◆ What needs to be done
Among the entries below, count the lines with "release" in them and state the total without comment.

◆ Supplied material
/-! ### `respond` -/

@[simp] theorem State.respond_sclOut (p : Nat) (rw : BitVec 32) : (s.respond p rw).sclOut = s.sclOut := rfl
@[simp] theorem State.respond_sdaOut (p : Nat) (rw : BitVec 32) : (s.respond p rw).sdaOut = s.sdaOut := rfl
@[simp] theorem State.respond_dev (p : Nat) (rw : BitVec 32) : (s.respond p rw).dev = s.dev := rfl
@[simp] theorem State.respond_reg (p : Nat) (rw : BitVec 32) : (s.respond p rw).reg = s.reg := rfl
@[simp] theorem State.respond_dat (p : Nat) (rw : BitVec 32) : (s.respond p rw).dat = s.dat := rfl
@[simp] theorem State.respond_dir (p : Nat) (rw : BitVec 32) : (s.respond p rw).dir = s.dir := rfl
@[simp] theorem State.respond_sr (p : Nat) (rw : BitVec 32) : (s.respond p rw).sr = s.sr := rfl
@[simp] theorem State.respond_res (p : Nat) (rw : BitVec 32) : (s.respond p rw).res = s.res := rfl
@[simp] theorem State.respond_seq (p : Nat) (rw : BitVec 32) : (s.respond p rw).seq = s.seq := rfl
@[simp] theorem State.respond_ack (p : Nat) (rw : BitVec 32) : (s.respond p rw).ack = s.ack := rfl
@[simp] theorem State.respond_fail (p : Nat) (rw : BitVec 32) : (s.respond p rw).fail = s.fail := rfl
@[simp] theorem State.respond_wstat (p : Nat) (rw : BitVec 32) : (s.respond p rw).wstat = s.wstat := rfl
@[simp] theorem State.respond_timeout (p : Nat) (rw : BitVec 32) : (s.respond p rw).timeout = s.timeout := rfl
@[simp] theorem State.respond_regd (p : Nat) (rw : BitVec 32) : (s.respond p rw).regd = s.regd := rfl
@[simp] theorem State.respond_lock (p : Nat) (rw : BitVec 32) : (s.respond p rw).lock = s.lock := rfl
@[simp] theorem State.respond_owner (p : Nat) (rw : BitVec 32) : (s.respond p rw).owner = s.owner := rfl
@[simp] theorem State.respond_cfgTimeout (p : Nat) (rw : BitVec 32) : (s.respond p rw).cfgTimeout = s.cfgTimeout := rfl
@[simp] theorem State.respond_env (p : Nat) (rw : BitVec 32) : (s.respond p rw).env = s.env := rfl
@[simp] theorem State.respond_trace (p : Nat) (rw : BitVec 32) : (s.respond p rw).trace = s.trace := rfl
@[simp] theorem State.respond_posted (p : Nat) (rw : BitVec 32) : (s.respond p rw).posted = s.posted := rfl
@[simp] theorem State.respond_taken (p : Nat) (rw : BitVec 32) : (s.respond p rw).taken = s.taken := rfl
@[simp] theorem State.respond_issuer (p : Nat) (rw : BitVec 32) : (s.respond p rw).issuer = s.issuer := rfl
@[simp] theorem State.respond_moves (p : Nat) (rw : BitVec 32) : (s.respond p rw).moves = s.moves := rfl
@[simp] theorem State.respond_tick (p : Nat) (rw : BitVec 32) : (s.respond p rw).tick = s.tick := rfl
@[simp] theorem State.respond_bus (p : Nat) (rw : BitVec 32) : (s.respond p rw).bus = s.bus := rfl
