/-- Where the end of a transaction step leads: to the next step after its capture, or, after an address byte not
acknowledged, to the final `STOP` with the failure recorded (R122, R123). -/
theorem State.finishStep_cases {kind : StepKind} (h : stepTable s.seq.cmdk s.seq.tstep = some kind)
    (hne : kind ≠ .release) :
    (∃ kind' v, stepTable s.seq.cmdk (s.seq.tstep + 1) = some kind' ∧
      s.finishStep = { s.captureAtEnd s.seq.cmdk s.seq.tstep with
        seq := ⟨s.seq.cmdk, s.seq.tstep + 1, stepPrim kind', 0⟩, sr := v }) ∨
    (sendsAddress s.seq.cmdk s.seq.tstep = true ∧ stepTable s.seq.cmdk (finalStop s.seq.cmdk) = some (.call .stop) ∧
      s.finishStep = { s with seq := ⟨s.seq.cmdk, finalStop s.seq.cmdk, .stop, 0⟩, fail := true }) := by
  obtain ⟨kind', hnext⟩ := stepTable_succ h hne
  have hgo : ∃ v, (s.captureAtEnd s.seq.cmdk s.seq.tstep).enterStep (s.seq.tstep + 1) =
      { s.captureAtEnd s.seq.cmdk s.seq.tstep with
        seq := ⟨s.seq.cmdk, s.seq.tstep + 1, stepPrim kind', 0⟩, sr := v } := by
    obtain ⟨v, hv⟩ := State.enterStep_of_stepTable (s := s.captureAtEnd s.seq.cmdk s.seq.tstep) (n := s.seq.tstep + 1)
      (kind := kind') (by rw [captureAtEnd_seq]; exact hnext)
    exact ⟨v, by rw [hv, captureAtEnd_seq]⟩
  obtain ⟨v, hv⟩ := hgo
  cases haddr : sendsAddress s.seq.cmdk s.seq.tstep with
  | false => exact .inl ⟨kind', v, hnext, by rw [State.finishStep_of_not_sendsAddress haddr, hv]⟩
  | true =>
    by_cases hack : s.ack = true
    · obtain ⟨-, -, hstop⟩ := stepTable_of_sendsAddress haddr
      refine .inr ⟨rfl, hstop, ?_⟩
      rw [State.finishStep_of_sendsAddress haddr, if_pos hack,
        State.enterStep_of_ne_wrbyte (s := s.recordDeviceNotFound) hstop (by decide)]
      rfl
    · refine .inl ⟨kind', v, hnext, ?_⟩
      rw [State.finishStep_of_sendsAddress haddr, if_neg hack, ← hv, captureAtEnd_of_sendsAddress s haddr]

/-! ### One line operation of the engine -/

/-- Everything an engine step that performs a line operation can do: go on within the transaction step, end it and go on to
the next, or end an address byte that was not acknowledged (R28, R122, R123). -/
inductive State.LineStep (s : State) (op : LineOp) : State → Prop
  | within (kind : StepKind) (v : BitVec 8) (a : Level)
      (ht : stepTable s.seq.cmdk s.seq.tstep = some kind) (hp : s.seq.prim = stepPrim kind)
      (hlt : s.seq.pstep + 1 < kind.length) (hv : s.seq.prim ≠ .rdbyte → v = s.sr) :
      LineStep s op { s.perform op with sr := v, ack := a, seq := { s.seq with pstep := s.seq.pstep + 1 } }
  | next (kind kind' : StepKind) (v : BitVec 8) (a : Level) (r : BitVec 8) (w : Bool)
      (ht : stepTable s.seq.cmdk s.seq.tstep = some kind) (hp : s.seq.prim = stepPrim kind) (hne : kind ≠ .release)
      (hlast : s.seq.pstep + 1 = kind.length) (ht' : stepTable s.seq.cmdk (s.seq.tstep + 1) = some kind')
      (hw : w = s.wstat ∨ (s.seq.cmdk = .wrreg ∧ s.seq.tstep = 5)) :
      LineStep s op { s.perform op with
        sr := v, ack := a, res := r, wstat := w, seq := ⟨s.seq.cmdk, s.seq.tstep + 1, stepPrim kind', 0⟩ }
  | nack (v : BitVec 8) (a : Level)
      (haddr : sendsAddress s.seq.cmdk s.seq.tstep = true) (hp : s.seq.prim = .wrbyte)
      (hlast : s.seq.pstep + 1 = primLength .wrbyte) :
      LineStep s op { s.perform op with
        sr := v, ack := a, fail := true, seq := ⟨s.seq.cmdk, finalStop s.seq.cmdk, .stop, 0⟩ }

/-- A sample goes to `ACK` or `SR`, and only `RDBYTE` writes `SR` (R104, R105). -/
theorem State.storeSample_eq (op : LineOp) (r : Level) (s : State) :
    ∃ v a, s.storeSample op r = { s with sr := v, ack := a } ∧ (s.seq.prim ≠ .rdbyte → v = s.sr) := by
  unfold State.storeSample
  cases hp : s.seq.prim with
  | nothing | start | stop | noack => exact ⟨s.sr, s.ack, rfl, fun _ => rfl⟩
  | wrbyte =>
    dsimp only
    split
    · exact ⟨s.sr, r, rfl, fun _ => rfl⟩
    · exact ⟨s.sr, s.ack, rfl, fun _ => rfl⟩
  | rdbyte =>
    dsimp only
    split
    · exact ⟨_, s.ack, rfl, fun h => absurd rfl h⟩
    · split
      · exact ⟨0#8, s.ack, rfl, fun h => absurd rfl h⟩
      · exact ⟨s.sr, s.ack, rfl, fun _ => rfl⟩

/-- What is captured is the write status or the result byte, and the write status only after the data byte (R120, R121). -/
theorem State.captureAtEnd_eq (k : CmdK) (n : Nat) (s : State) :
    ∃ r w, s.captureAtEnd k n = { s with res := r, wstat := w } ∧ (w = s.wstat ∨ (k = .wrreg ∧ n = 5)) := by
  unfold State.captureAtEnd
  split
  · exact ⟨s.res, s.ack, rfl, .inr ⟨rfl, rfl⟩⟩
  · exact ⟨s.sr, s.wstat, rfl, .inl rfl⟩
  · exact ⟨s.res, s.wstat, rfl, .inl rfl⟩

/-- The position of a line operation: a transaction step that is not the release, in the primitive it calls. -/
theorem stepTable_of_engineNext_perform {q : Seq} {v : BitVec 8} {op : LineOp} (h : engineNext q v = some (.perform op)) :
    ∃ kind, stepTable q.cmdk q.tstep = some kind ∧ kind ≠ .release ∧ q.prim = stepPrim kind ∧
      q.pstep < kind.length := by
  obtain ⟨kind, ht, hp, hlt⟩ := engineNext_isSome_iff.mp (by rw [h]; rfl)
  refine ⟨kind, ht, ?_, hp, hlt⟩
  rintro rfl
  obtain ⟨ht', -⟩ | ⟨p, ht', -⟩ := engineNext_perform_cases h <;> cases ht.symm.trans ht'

◆ Answer for the task
4